■ Information given
/-- A line's counters in the order in which R113 names them: its own table, those of R41, those of R75; then those R113 does not name, in R151's order (log 15). -/
def LineCounters.bytes (c : LineCounters) : List Byte :=
  counterBytes c.busyDrop ++ counterBytes c.flushed ++ counterBytes c.rxOff ++ counterBytes c.framesSent
    ++ counterBytes c.stray ++ counterBytes c.badEcho ++ counterBytes c.echoRefused ++ counterBytes c.echoesSent
    ++ counterBytes c.carrierLosses ++ counterBytes c.statusTimeouts ++ counterBytes c.statusDiscarded ++ counterBytes c.noCarrier
    ++ counterBytes c.badHeader ++ counterBytes c.badPayload ++ counterBytes c.unknownFeed

/-- The transmitter's source: 0 control slot, 1 URGENT queue, 2 NORMAL queue, 0 for an IDLE line (R171). -/
def LinePort.sourceByte (p : LinePort) : Byte :=
  match p.tx with
  | some ⟨.traffic .urgent _, _, _, _, _⟩ => 1
  | some ⟨.traffic .normal _, _, _, _, _⟩ => 2
  | _ => 0

/-- A line as LINE-READ returns it: the items of R113 in order, then carrier, grade, and presence or lock (R75, R113, log 15). -/
def State.lineBytes (s : State) (l : Line) : List Byte :=
  let p := s.lines.get l
  [flagByte p.txEnable, flagByte p.rxEnable, p.ratio.byte] ++ beBytes 1 p.ratioCount
    ++ beBytes 2 (p.queue .urgent).length ++ beBytes 2 (p.cells .urgent) ++ beBytes 2 (p.queue .normal).length ++ beBytes 2 (p.cells .normal)
    ++ [flagByte p.tx.isSome, p.sourceByte] ++ beBytes 2 s.freeCells ++ beBytes 2 s.reserveHeld ++ p.counters.bytes
    ++ [flagByte p.carrier] ++ beBytes 1 p.grade.val
    ++ [flagByte (match mediumOf l with
        | .radio => p.presence
        | .fibre => p.lock)]

/-- A local port as LINE-READ returns it (R154, 11.5). -/
def LocalPort.bytes (p : LocalPort) : List Byte :=
  beBytes 1 p.fifo.length ++ counterBytes p.counters.badLength ++ counterBytes p.counters.oversize ++ counterBytes p.counters.unknownFeed
    ++ counterBytes p.counters.wrongPort ++ counterBytes p.counters.deliveryDrop ++ counterBytes p.counters.deliveredFrames

/-- The fourteen settings (R172). -/
def Settings.bytes (x : Settings) : List Byte :=
  beBytes 1 x.trialCount ++ beBytes 4 x.trialTolerance ++ beBytes 2 x.ageLimit ++ beBytes 4 x.marginPenalty ++ beBytes 1 x.jitterFactor
    ++ beBytes 1 x.windowLength ++ beBytes 1 x.fadeThreshold ++ beBytes 1 x.marginalThreshold ++ beBytes 1 x.gradeFloor
    ++ beBytes 1 x.settleWindows ++ beBytes 1 x.recoveryWindows ++ beBytes 4 x.switchMargin ++ [x.share.byte] ++ [flagByte x.reserve]

/-- The microseconds of core clock left until a pending TIME-SET's expiry, whole ones (R134, log 19). -/
def PendingSet.microsLeft (x : PendingSet) (clock : Nat) : Nat := (x.expiry - clock) / Config.ticksPerMicro

/-- What TIME-READ returns (R134, log 15). -/
def State.timeBytes (s : State) : List Byte :=
  beBytes 8 s.tb.time.toNat ++ beBytes 4 s.tb.frac.toNat ++ beBytes 5 s.tb.step.toNat ++ signedBytes s.tb.slew
    ++ (match s.tb.pendingSet with
        | none => [0]
        | some x => [1] ++ beBytes 8 x.value.toNat ++ beBytes 4 (x.microsLeft s.clock))

/-- The member set of a kind number, at its width; none for a kind without one (R157, R171). -/
def NoticeUnit.memberBytes (n : NoticeUnit) (k : Nat) : List Byte :=
  if h : k < 6 then pathSetBytes (n.pathSets.get ⟨k, h⟩)
  else if h : k - 6 < 3 then beBytes 1 (n.lineSets.get ⟨k - 6, h⟩).toNat
  else if h : k - 9 < 2 then beBytes 8 (n.feedSets.get ⟨k - 9, h⟩).toNat
  else []

/-- What EVENT-READ returns: the flags, the eleven member sets, the mask (R156). -/
def NoticeUnit.eventBytes (n : NoticeUnit) : List Byte :=
  beBytes 3 n.flags.toNat ++ (List.range 11).flatMap n.memberBytes ++ beBytes 3 n.mask.toNat

/-- What EVENT-CLEAR returns for each named kind: its flag and its member set as they stood (R157). The layout is the model's choice: kinds in rising order, each with its flag as one
byte before its set (log 15). -/
def NoticeUnit.clearedBytes (n : NoticeUnit) (kinds : FlagSet 17) : List Byte :=
  ((List.range 17).filter fun k => kinds.mem k).flatMap fun k => flagByte (n.flags.mem k) :: n.memberBytes k

/-- A latch: its state, and its record if FULL (R160, log 15). -/
def latchBytes (x : Option Notice) : List Byte :=
  match x with
  | none => [0]
  | some n =>
    [1] ++ beBytes 1 n.feed.val ++ beBytes 2 n.number.toNat ++ [optionalSlotByte n.old, optionalSlotByte n.new, n.reason.byte]
      ++ beBytes 8 n.time.toNat

end Sys2Proof.Machine
end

■ Exercise prompt
From the first line to the last, please quote the material above exactly.

■ Your solution
/-- A line's counters in the order in which R113 names them: its own table, those of R41, those of R75; then those R113 does not name, in R151's order (log 15). -/
def LineCounters.bytes (c : LineCounters) : List Byte :=
  counterBytes c.busyDrop ++ counterBytes c.flushed ++ counterBytes c.rxOff ++ counterBytes c.framesSent
    ++ counterBytes c.stray ++ counterBytes c.badEcho ++ counterBytes c.echoRefused ++ counterBytes c.echoesSent
    ++ counterBytes c.carrierLosses ++ counterBytes c.statusTimeouts ++ counterBytes c.statusDiscarded ++ counterBytes c.noCarrier
    ++ counterBytes c.badHeader ++ counterBytes c.badPayload ++ counterBytes c.unknownFeed

/-- The transmitter's source: 0 control slot, 1 URGENT queue, 2 NORMAL queue, 0 for an IDLE line (R171). -/
def LinePort.sourceByte (p : LinePort) : Byte :=
  match p.tx with
  | some ⟨.traffic .urgent _, _, _, _, _⟩ => 1
  | some ⟨.traffic .normal _, _, _, _, _⟩ => 2
  | _ => 0

/-- A line as LINE-READ returns it: the items of R113 in order, then carrier, grade, and presence or lock (R75, R113, log 15). -/
def State.lineBytes (s : State) (l : Line) : List Byte :=
  let p := s.lines.get l
  [flagByte p.txEnable, flagByte p.rxEnable, p.ratio.byte] ++ beBytes 1 p.ratioCount
    ++ beBytes 2 (p.queue .urgent).length ++ beBytes 2 (p.cells .urgent) ++ beBytes 2 (p.queue .normal).length ++ beBytes 2 (p.cells .normal)
    ++ [flagByte p.tx.isSome, p.sourceByte] ++ beBytes 2 s.freeCells ++ beBytes 2 s.reserveHeld ++ p.counters.bytes
    ++ [flagByte p.carrier] ++ beBytes 1 p.grade.val
    ++ [flagByte (match mediumOf l with
        | .radio => p.presence
        | .fibre => p.lock)]

/-- A local port as LINE-READ returns it (R154, 11.5). -/
def LocalPort.bytes (p : LocalPort) : List Byte :=
  beBytes 1 p.fifo.length ++ counterBytes p.counters.badLength ++ counterBytes p.counters.oversize ++ counterBytes p.counters.unknownFeed
    ++ counterBytes p.counters.wrongPort ++ counterBytes p.counters.deliveryDrop ++ counterBytes p.counters.deliveredFrames

/-- The fourteen settings (R172). -/
def Settings.bytes (x : Settings) : List Byte :=
  beBytes 1 x.trialCount ++ beBytes 4 x.trialTolerance ++ beBytes 2 x.ageLimit ++ beBytes 4 x.marginPenalty ++ beBytes 1 x.jitterFactor
    ++ beBytes 1 x.windowLength ++ beBytes 1 x.fadeThreshold ++ beBytes 1 x.marginalThreshold ++ beBytes 1 x.gradeFloor
    ++ beBytes 1 x.settleWindows ++ beBytes 1 x.recoveryWindows ++ beBytes 4 x.switchMargin ++ [x.share.byte] ++ [flagByte x.reserve]

/-- The microseconds of core clock left until a pending TIME-SET's expiry, whole ones (R134, log 19). -/
def PendingSet.microsLeft (x : PendingSet) (clock : Nat) : Nat := (x.expiry - clock) / Config.ticksPerMicro

/-- What TIME-READ returns (R134, log 15). -/
def State.timeBytes (s : State) : List Byte :=
  beBytes 8 s.tb.time.toNat ++ beBytes 4 s.tb.frac.toNat ++ beBytes 5 s.tb.step.toNat ++ signedBytes s.tb.slew
    ++ (match s.tb.pendingSet with
        | none => [0]
        | some x => [1] ++ beBytes 8 x.value.toNat ++ beBytes 4 (x.microsLeft s.clock))

/-- The member set of a kind number, at its width; none for a kind without one (R157, R171). -/
def NoticeUnit.memberBytes (n : NoticeUnit) (k : Nat) : List Byte :=
  if h : k < 6 then pathSetBytes (n.pathSets.get ⟨k, h⟩)
  else if h : k - 6 < 3 then beBytes 1 (n.lineSets.get ⟨k - 6, h⟩).toNat
  else if h : k - 9 < 2 then beBytes 8 (n.feedSets.get ⟨k - 9, h⟩).toNat
  else []

/-- What EVENT-READ returns: the flags, the eleven member sets, the mask (R156). -/
def NoticeUnit.eventBytes (n : NoticeUnit) : List Byte :=
  beBytes 3 n.flags.toNat ++ (List.range 11).flatMap n.memberBytes ++ beBytes 3 n.mask.toNat

/-- What EVENT-CLEAR returns for each named kind: its flag and its member set as they stood (R157). The layout is the model's choice: kinds in rising order, each with its flag as one
byte before its set (log 15). -/
def NoticeUnit.clearedBytes (n : NoticeUnit) (kinds : FlagSet 17) : List Byte :=
  ((List.range 17).filter fun k => kinds.mem k).flatMap fun k => flagByte (n.flags.mem k) :: n.memberBytes k

/-- A latch: its state, and its record if FULL (R160, log 15). -/
def latchBytes (x : Option Notice) : List Byte :=
  match x with
  | none => [0]
  | some n =>
    [1] ++ beBytes 1 n.feed.val ++ beBytes 2 n.number.toNat ++ [optionalSlotByte n.old, optionalSlotByte n.new, n.reason.byte]
      ++ beBytes 8 n.time.toNat

end Sys2Proof.Machine
end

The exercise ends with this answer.